Data Ingestion

Upload and process documents from files or URLs into knowledge graphs. The ingestion pipeline routes through MainOrchestrator.ingest_data() which coordinates the UnifiedIngestionPipeline to extract entities, relationships, and embeddings automatically.

POST

/api/v1/ingest

Ingest data from files (PDF, CSV, TXT) or URLs into a specified knowledge graph. Routes through MainOrchestrator.ingest_data() → UnifiedIngestionService → UnifiedIngestionPipeline.

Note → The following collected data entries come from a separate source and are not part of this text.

-- ==== Sys2Proof/Laws/Script.lean ====
section
/-! SUPPORT. Which elements and words the integers of a script stand for (R66, R97). -/

namespace Sys2Proof.Machine

/-- An integer stands for an element exactly when the element has its value (R66). -/
theorem intElem_eq_some_iff {w : Nat} (hw : 0 < w) {v : Int} {e : BitVec w} : intElem w v = some e ↔ e.toInt = v := by
  obtain ⟨n, rfl⟩ : ∃ n, w = n + 1 := ⟨w - 1, by omega⟩
  have hp : (2 : Int) ^ (n + 1) = 2 * 2 ^ n := by ring
  unfold intElem
  rw [Nat.add_sub_cancel]
  split
  · next h =>
    have hv : (BitVec.ofInt (n + 1) v).toInt = v := by
      rw [BitVec.toInt_ofInt]
      exact Int.bmod_eq_of_le (by push_cast; omega) (by push_cast; omega)
    constructor
    · intro he; cases he; exact hv
    · intro he; exact congrArg some (BitVec.eq_of_toInt_eq (hv.trans he.symm))
  · next h =>
    refine ⟨fun he => (nomatch he), fun he => absurd ?_ h⟩
    have h1 := BitVec.le_toInt e
    have h2 := BitVec.toInt_lt (x := e)
    simp only [Nat.add_sub_cancel] at h1 h2
    omega

/-- A word of a script is one whose signed or unsigned value is the integer. -/
theorem regWord_eq_some_iff {v : Int} {w : Word32} : regWord v = some w ↔ w.toInt = v ∨ (w.toNat : Int) = v := by
  have hn := w.isLt
  have ht := BitVec.toInt_eq_toNat_cond w
  unfold regWord
  split
  · next h =>
    have hv : ((BitVec.ofInt 32 v).toNat : Int) = v % 2 ^ 32 := by
      rw [BitVec.toNat_ofInt]; exact Int.toNat_of_nonneg (Int.emod_nonneg _ (by norm_num))
    constructor
    · intro he
      cases he
      split at ht <;> omega
    · intro he
      refine congrArg some (BitVec.eq_of_toNat_eq ?_)
      split at ht <;> omega
  · next h =>
    refine ⟨fun he => (nomatch he), fun he => absurd ?_ h⟩
    split at ht <;> omega

end Sys2Proof.Machine
end

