/-- The number of non-zero elements of a quantized plane below an index: the position of a non-zero element in the CSR
(R172). -/
def rank (s : State) (ch : Channel) (a : Nat) : Nat := Nat.count (fun b => qplValue s ch b ≠ 0#16) a

/-- In the written part of a plane the non-zero elements are those whose value is not 0. -/
theorem QPlaneWritten.nonzerosBelow {n m : Nat} (h : QPlaneWritten s ch n) (hm : m ≤ n) :
    nonzerosBelow s ch m = rank s ch m := by
  rw [Machine.nonzerosBelow, rank, Nat.count, List.countP_eq_length_filter]
  congr 1
  refine List.filter_congr fun a ha => ?_
  rw [h.read ((List.mem_range.1 ha).trans_le hm)]
  simp

/-- The state PACK answers for the plane of `s`. -/
def packed (s : State) (ch : Channel) : State := storeCsr s ch (planeList (qplValue s ch) s.nRows s.nCols)

theorem exec_pack_of_written (hs : LegalShape hw s) (hq : QPlaneWritten s ch (s.nRows * s.nCols)) :
    exec (.pack ch) s = .next (packed s ch).complete := by
  refine finish_ok (runPrim_ok_iff.2 (pack_ok_iff.2 ⟨hs, _, ?_, rfl⟩))
  refine listM_map fun r hr => listM_map fun c hc => qplAt_ok_iff.2 (hq.read ?_)
  exact plnIdx_lt (List.mem_range.1 hr) (List.mem_range.1 hc)

/-- A register that is not negative is the word of its count. -/
theorem ofNat_toNat_toInt {w : Word32} (h : 0 ≤ w.toInt) : BitVec.ofNat 32 w.toInt.toNat = w := by
  rw [← BitVec.ofInt_natCast, Int.toNat_of_nonneg h, BitVec.ofInt_toInt]

theorem LegalShape.rows_add_one {cfg : Config} (h : LegalShape cfg s) : s.rows + 1#32 = BitVec.ofNat 32 (s.nRows + 1) := by
  obtain ⟨hrows, -⟩ := h
  rw [BitVec.ofNat_add, State.nRows, ofNat_toNat_toInt hrows.le]

theorem vallen_packed : (packed s ch).vallen.get ch = BitVec.ofNat 32 (rank s ch (s.nRows * s.nCols)) := by
  rw [rank, ← length_packRows_planeList, packed, storeCsr, Chan3.get_set_self]

theorem collen_packed : (packed s ch).collen.get ch = BitVec.ofNat 32 (rank s ch (s.nRows * s.nCols)) := by
  rw [rank, ← length_packRows_planeList, packed, storeCsr, Chan3.get_set_self]

theorem rptrlen_packed (hs : LegalShape hw s) : (packed s ch).rptrlen.get ch = BitVec.ofNat 32 (s.nRows + 1) := by
  rw [← hs.rows_add_one, packed, storeCsr, Chan3.get_set_self]

theorem read_rptr_packed {r : Nat} (hr : r ≤ s.nRows) : Buf.read ((packed s ch).mem.rptr.get ch) r =
    some (BitVec.ofNat 32 (rank s ch (r * s.nCols))) := by
  rw [packed, read_rptr_storeCsr, getElem?_rowPointers_planeList _ _ hr]
  rfl

theorem read_val_packed {a : Nat} (ha : a < s.nRows * s.nCols) (hv : qplValue s ch a ≠ 0#16) :
    Buf.read ((packed s ch).mem.val.get ch) (rank s ch a) = some (qplValue s ch a) := by
  rw [packed, read_val_storeCsr, rank, getElem?_packRows_planeList ha hv]
  rfl

theorem read_coli_packed {a : Nat} (ha : a < s.nRows * s.nCols) (hv : qplValue s ch a ≠ 0#16) :
    Buf.read ((packed s ch).mem.coli.get ch) (rank s ch a) = some (BitVec.ofNat 32 (a % s.nCols)) := by
  rw [packed, read_coli_storeCsr, rank, getElem?_packRows_planeList ha hv]
  rfl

The system automatically extracts entities, builds relationships, and generates vector embeddings for semantic search.

Agent Interaction Flow

Ingestion Processing Flow

API Request → MainOrchestrator.ingest_data()
    ↓
UnifiedIngestionService.ingest_file() / ingest_url()
    ↓
UnifiedIngestionPipeline.process()
    ↓
┌─────────────────────────────────────┐
│ Document Processing                 │
│ • URL fetching (if URL)             │
│ • PDF extraction (if PDF)           │
│ • CSV parsing (if CSV)               │
│ • Text extraction                    │
└─────────────────────────────────────┘
    ↓
┌─────────────────────────────────────┐
│ Chunking                            │
│ • HierarchicalSemanticChunker        │
│ • Semantic chunking with overlap     │
└─────────────────────────────────────┘
    ↓
┌─────────────────────────────────────┐
│ Entity & Relation Extraction       │
│ • LLMEntityExtractor                │
│ • NER + Relation extraction         │
└─────────────────────────────────────┘
    ↓
┌─────────────────────────────────────┐
│ Knowledge Graph Building            │
│ • KGEntity creation                 │
│ • KGRelation creation               │
│ • KGChunk creation                  │
└─────────────────────────────────────┘
    ↓
┌─────────────────────────────────────┐
│ Storage & Embedding                 │
│ • SQLHandler → SQLite storage       │
│ • MultiKGTextEmbeddingProcessor    │
│   → Qdrant vector storage          │
│ • KGStorageService → Export files   │
│ • EnhancedKGVisualizer → Visuals    │
└─────────────────────────────────────┘

Form Data Parameters

Parameter	Type	Required	Description
`kg_name`	string	Yes	Target knowledge graph name
`file`	file	No*	File to upload (PDF, CSV, TXT)
`doc_url`	string	No*	URL to fetch and ingest content from
`source_name`	string	No	Human-readable source name (auto-generated if not provided)
`custom_fields_json`	JSON string	No	Additional metadata as JSON string (e.g., `{"domain": "health", "source_type": "official"}`)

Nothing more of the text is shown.